Extracted data entries:

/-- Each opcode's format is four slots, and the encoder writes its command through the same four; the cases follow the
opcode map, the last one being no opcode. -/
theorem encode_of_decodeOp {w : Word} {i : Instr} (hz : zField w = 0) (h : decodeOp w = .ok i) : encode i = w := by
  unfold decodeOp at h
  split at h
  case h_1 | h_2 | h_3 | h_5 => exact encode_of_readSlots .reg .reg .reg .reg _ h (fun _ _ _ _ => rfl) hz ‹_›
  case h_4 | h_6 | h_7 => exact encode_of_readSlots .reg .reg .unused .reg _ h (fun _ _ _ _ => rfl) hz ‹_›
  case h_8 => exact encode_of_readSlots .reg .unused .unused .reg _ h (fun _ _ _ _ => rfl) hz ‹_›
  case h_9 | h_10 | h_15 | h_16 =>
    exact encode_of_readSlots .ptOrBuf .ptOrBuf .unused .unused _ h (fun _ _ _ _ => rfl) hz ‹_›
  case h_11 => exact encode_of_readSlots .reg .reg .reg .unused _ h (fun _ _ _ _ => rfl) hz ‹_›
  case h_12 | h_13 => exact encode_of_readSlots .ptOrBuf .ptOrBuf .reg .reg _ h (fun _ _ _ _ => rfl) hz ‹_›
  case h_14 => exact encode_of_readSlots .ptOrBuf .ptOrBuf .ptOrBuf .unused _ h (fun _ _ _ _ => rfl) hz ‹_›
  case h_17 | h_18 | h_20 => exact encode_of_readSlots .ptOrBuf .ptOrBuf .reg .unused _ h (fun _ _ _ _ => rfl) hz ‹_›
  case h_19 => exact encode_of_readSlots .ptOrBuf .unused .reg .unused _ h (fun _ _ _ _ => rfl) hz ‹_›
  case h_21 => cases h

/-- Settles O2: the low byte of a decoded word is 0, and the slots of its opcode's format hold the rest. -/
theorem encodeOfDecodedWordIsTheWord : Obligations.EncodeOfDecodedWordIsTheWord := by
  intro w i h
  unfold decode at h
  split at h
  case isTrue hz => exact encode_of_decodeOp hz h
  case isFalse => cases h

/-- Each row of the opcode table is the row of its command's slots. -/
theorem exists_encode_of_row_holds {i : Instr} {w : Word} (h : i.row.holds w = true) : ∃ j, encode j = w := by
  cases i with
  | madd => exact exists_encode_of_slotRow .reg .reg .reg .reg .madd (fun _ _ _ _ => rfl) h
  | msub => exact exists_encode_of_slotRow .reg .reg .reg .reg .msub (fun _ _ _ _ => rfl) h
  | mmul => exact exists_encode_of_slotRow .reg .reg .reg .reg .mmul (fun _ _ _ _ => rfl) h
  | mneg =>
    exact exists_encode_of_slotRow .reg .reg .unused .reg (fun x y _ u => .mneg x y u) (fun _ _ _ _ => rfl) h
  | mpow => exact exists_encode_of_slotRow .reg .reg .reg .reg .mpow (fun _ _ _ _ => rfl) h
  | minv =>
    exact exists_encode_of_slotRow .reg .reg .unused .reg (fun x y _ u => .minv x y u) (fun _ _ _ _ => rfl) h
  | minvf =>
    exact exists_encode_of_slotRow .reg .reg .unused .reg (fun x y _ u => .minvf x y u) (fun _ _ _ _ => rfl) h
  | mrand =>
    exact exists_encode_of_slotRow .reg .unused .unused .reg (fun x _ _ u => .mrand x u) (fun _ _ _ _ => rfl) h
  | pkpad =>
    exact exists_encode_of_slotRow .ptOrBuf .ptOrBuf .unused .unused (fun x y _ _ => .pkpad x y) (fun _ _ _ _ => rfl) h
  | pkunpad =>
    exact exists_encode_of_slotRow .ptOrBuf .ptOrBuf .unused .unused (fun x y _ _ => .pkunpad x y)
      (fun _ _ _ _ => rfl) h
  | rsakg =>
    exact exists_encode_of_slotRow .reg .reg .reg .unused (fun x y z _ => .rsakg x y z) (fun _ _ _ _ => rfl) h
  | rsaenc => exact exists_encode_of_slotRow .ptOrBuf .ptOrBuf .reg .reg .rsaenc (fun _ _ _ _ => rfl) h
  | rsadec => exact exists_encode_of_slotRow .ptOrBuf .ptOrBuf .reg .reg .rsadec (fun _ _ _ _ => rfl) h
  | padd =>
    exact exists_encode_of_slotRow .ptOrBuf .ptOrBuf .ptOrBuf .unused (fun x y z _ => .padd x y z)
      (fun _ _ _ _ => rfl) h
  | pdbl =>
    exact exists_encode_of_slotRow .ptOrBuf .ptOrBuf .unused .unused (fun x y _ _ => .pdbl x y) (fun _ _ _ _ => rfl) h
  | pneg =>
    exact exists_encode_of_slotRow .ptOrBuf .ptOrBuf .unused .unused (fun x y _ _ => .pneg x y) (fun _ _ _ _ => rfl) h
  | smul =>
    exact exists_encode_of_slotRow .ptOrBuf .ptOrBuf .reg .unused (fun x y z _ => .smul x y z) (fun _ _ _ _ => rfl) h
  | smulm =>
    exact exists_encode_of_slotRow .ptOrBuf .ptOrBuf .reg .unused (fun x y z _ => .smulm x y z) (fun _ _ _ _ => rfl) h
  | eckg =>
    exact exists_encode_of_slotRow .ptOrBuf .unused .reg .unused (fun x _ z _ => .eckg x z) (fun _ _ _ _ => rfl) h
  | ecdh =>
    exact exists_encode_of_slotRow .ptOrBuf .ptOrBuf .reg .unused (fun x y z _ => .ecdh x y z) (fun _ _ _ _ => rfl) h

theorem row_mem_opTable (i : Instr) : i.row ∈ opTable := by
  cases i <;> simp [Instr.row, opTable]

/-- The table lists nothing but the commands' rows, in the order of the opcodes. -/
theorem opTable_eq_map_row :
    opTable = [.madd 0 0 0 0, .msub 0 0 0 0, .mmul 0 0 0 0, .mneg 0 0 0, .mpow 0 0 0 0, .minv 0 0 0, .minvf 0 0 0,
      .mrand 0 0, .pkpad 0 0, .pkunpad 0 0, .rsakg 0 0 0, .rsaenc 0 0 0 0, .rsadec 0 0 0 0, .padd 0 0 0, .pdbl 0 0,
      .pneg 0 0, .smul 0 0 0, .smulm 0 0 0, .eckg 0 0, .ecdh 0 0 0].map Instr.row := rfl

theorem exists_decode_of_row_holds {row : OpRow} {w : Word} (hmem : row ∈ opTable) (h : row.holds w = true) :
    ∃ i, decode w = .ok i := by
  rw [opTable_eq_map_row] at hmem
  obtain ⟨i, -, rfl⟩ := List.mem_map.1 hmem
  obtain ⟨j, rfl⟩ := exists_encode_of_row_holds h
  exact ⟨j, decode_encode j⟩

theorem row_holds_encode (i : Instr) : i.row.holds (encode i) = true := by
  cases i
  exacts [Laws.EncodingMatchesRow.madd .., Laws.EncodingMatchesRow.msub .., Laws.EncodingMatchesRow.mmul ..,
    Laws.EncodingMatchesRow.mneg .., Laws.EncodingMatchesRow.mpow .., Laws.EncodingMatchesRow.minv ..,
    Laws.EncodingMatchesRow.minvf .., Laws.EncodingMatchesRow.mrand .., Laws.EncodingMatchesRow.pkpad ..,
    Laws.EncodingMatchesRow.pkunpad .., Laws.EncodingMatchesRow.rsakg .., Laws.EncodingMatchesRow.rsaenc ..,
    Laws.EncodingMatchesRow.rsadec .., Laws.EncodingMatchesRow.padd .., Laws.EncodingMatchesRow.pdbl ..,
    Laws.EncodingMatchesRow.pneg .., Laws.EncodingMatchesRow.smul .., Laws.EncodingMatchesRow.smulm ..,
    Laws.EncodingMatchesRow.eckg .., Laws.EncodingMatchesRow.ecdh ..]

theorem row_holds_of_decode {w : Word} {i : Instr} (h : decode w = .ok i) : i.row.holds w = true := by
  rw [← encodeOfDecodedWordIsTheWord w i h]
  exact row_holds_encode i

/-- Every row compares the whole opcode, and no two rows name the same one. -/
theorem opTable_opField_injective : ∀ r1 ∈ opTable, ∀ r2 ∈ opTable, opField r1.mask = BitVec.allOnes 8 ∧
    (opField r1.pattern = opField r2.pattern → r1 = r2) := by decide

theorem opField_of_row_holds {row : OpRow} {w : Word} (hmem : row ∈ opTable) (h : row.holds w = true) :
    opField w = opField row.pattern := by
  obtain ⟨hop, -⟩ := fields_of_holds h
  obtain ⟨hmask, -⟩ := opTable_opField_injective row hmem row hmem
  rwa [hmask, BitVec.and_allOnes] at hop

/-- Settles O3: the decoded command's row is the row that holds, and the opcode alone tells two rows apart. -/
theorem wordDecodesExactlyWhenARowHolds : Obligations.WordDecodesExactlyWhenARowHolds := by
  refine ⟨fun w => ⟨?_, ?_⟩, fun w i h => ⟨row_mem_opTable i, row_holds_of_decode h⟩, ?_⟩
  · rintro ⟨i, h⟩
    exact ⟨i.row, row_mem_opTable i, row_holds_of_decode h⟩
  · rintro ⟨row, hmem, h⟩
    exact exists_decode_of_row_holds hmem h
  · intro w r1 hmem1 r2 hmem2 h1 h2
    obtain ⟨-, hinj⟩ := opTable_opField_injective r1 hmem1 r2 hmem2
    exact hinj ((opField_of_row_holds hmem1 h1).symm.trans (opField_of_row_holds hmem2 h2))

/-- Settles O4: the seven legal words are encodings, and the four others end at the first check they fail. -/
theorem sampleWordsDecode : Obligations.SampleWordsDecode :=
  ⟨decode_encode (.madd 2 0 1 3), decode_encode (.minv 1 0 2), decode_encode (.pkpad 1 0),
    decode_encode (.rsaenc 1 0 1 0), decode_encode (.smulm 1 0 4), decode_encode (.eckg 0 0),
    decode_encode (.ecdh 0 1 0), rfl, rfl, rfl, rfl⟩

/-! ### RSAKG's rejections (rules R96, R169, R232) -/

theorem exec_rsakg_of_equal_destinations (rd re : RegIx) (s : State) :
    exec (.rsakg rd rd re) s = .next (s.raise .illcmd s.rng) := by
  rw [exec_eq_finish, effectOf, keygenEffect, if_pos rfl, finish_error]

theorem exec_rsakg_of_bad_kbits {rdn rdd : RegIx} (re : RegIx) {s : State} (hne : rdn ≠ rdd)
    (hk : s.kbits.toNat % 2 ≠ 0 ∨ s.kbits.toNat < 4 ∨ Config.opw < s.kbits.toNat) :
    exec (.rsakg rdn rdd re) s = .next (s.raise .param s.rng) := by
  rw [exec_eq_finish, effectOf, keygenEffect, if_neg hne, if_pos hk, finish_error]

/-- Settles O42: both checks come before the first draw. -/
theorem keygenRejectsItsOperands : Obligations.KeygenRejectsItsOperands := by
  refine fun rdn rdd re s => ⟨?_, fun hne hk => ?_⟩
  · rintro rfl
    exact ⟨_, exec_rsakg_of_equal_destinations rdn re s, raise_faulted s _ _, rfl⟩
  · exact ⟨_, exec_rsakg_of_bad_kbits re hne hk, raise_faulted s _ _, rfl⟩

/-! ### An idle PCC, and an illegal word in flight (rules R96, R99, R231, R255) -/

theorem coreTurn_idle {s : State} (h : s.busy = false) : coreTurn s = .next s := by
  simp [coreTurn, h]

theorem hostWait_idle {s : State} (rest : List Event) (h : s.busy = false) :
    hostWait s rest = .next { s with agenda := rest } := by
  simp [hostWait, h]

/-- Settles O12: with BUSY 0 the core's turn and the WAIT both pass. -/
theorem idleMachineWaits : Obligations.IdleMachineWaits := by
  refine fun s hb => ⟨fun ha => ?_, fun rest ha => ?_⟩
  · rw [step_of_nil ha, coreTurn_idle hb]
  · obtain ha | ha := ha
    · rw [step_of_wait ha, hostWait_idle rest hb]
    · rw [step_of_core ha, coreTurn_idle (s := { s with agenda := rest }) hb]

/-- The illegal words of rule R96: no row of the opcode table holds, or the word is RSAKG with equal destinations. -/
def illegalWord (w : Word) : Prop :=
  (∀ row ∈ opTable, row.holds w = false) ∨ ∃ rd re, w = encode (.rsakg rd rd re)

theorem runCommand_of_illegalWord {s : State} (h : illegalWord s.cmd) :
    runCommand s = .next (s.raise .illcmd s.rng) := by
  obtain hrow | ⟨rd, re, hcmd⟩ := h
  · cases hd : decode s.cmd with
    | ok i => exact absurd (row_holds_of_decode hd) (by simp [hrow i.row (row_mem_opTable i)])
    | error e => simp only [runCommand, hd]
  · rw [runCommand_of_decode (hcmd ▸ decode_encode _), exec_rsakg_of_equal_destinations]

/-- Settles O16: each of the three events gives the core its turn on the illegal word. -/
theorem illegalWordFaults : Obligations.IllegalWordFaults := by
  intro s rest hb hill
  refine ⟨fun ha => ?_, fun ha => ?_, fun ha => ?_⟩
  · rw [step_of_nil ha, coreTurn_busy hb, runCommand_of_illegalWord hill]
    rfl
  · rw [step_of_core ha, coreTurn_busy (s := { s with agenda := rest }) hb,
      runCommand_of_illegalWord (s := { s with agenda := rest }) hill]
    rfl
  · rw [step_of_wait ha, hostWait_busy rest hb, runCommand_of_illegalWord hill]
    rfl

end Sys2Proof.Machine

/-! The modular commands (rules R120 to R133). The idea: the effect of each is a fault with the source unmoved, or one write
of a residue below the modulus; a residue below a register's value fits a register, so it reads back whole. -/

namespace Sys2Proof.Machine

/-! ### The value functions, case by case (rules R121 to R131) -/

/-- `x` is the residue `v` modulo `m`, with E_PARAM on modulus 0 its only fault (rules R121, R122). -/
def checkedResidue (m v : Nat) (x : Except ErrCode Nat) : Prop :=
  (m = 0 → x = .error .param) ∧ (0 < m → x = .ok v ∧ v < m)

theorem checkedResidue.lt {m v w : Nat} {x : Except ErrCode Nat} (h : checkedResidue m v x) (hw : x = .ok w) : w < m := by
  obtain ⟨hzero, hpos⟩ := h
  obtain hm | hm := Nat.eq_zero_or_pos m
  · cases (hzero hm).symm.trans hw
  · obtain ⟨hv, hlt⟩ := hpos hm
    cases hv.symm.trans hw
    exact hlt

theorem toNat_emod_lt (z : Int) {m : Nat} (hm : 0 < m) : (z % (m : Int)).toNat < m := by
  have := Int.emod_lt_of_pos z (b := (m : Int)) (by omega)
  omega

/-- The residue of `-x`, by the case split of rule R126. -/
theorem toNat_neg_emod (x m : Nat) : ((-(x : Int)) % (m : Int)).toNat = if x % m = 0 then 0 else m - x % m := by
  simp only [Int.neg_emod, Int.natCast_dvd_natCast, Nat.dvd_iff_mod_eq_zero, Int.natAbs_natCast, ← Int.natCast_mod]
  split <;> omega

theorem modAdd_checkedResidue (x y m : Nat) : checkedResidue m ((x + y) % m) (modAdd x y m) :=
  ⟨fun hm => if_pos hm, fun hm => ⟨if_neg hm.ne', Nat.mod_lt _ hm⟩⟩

- TO DO:
Would you retype exactly the lines above, from the line with "exact ⟨j, decode_encode j⟩" to the line with "obtain ⟨hop, -⟩ := fields_of_holds h", with both end lines kept and nothing more?

- WRITTEN SOLUTION:
  exact ⟨j, decode_encode j⟩

theorem row_holds_encode (i : Instr) : i.row.holds (encode i) = true := by
  cases i
  exacts [Laws.EncodingMatchesRow.madd .., Laws.EncodingMatchesRow.msub .., Laws.EncodingMatchesRow.mmul ..,
    Laws.EncodingMatchesRow.mneg .., Laws.EncodingMatchesRow.mpow .., Laws.EncodingMatchesRow.minv ..,
    Laws.EncodingMatchesRow.minvf .., Laws.EncodingMatchesRow.mrand .., Laws.EncodingMatchesRow.pkpad ..,
    Laws.EncodingMatchesRow.pkunpad .., Laws.EncodingMatchesRow.rsakg .., Laws.EncodingMatchesRow.rsaenc ..,
    Laws.EncodingMatchesRow.rsadec .., Laws.EncodingMatchesRow.padd .., Laws.EncodingMatchesRow.pdbl ..,
    Laws.EncodingMatchesRow.pneg .., Laws.EncodingMatchesRow.smul .., Laws.EncodingMatchesRow.smulm ..,
    Laws.EncodingMatchesRow.eckg .., Laws.EncodingMatchesRow.ecdh ..]

theorem row_holds_of_decode {w : Word} {i : Instr} (h : decode w = .ok i) : i.row.holds w = true := by
  rw [← encodeOfDecodedWordIsTheWord w i h]
  exact row_holds_encode i

/-- Every row compares the whole opcode, and no two rows name the same one. -/
theorem opTable_opField_injective : ∀ r1 ∈ opTable, ∀ r2 ∈ opTable, opField r1.mask = BitVec.allOnes 8 ∧
    (opField r1.pattern = opField r2.pattern → r1 = r2) := by decide

theorem opField_of_row_holds {row : OpRow} {w : Word} (hmem : row ∈ opTable) (h : row.holds w = true) :
    opField w = opField row.pattern := by
  obtain ⟨hop, -⟩ := fields_of_holds h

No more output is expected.